2. Using this `game_pk`, we extract the `play-By-Play` data of the corresponding `game_pk.`
3. Putting it all together so that we can extract other data with a simple change to the query.

## Import Libraries

In [1]:
import requests
import json

### 1. Extract `game_pk` from the `schedule` endpoints

A quick tip: 
- The schedule endpoint requires either 'sportId' or 'game_pk'.
- Former will be used to obtain schedule on the given date(s).
- Latter is used to obtain schedule given the unique game ID. Which seems like a backward operation, but think of the scenario where we want to figure out the detailed schedule such as date, venue or home/away of the specific game.
- Parameter 'sportId' should be 1

In [2]:
## Production version url
schedule_url = 'http://statsapi.mlb.com/api/v1/schedule?sportId=1&date=04/01/2021'

In [3]:
schedule_response = requests.get(schedule_url)
schedule_content = schedule_response.content
schedule_json_content = json.loads(schedule_content)

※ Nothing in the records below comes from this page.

-- ==== Sys2Proof/Laws/Select.lean ====
section
/-! SUPPORT. The mask datapath: what one round of the selector and the conditional copy give (R215, R219). -/

namespace Sys2Proof.Machine

/-- A round whose mask is zero keeps the running value (R215). -/
theorem selectRound_other (idx : Nat) (out : FE) {e : FE × Nat} (h : e.2 ≠ idx) : selectRound idx out e = out := by
  cases out
  simp [selectRound, zipLimbs, mask32, h]

/-- The round whose mask is all ones adds the entry (R215). -/
theorem selectRound_hit (idx : Nat) (out : FE) {e : FE × Nat} (h : e.2 = idx) :
    selectRound idx out e = zipLimbs (· ^^^ ·) out e.1 := by
  have ha (x : Limb) : x &&& 4294967295#32 = x := by
    have : (4294967295#32 : Limb) = BitVec.allOnes 32 := rfl
    rw [this, BitVec.and_allOnes]
  simp [selectRound, zipLimbs, mask32, h, ha]

theorem zipLimbs_xor_zero (e : FE) : zipLimbs (· ^^^ ·) FE.zero e = e := by
  cases e
  simp [zipLimbs, FE.zero]

/-- Rounds past the selected entry change nothing. -/
theorem foldl_selectRound_other (idx : Nat) (E : List FE) (n : Nat) (out : FE) (h : idx < n) :
    (E.zipIdx n).foldl (selectRound idx) out = out := by
  induction E generalizing n out with
  | nil => rfl
  | cons e E ih =>
    rw [List.zipIdx_cons, List.foldl_cons, selectRound_other idx out (by simp; omega)]
    exact ih (n + 1) out (by omega)

/-- The rounds over a list that starts at entry n, from the zero vector (R215). -/
theorem foldl_selectRound (idx : Nat) (E : List FE) (n : Nat) (h : n ≤ idx) :
    (E.zipIdx n).foldl (selectRound idx) FE.zero = (E[idx - n]?).getD FE.zero := by
  induction E generalizing n with
  | nil => rfl
  | cons e E ih =>
    rw [List.zipIdx_cons, List.foldl_cons]
    by_cases hn : n = idx
    · subst hn
      rw [selectRound_hit n FE.zero rfl, zipLimbs_xor_zero, foldl_selectRound_other n E (n + 1) e (by omega)]
      simp
    · rw [selectRound_other idx FE.zero hn, ih (n + 1) (by omega)]
      have : idx - n = idx - (n + 1) + 1 := by omega
      rw [this, List.getElem?_cons_succ]

/-- What one coordinate of the selector gives: the entry of that index. -/
theorem select_eq (E : List FE) (idx : Nat) : select E idx = (E[idx]?).getD FE.zero := by
  exact foldl_selectRound idx E 0 (Nat.zero_le _)

/-- What the mask of CondCopy does to one limb (R219). -/
theorem condLimb (o i : Limb) (c : Bool) : o ^^^ (mask32 c &&& (i ^^^ o)) = if c then i else o := by
  cases c
  · simp [mask32]
  · have : mask32 true = BitVec.allOnes 32 := rfl
    rw [this, BitVec.allOnes_and, BitVec.xor_comm i o, ← BitVec.xor_assoc, BitVec.xor_self, BitVec.zero_xor]
    rfl

end Sys2Proof.Machine
end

After a successful load of the content, we want to see what it looks like:

In [4]:
schedule_json_content

{'copyright': 'Copyright 2021 MLB Advanced Media, L.P.  Use of any content on this page acknowledges agreement to the terms posted here http://gdx.mlb.com/components/copyright.txt',
 'totalItems': 15,
 'totalEvents': 0,
 'totalGames': 15,
 'totalGamesInProgress': 0,
 'dates': [{'date': '2021-04-01',
   'totalItems': 15,
   'totalEvents': 0,
   'totalGames': 15,
   'totalGamesInProgress': 0,
   'games': [{'gamePk': 634642,
     'link': '/api/v1.1/game/634642/feed/live',
     'gameType': 'R',
     'season': '2021',
     'gameDate': '2021-04-01T17:05:00Z',
     'officialDate': '2021-04-01',
     'status': {'abstractGameState': 'Final',
      'codedGameState': 'F',
      'detailedState': 'Final',
      'statusCode': 'F',
      'startTimeTBD': False,
      'abstractGameCode': 'F'},
     'teams': {'away': {'leagueRecord': {'wins': 1,
        'losses': 0,
        'pct': '1.000'},
       'score': 3,
       'team': {'id': 141,
        'name': 'Toronto Blue Jays',
        'link': '/api/v1/teams/

A quick skim of the content implies that the most of the contents are under the key "dates." To check there are more endpoints of the schedule endpoints:

In [5]:
schedule_json_content.keys()

dict_keys(['copyright', 'totalItems', 'totalEvents', 'totalGames', 'totalGamesInProgress', 'dates'])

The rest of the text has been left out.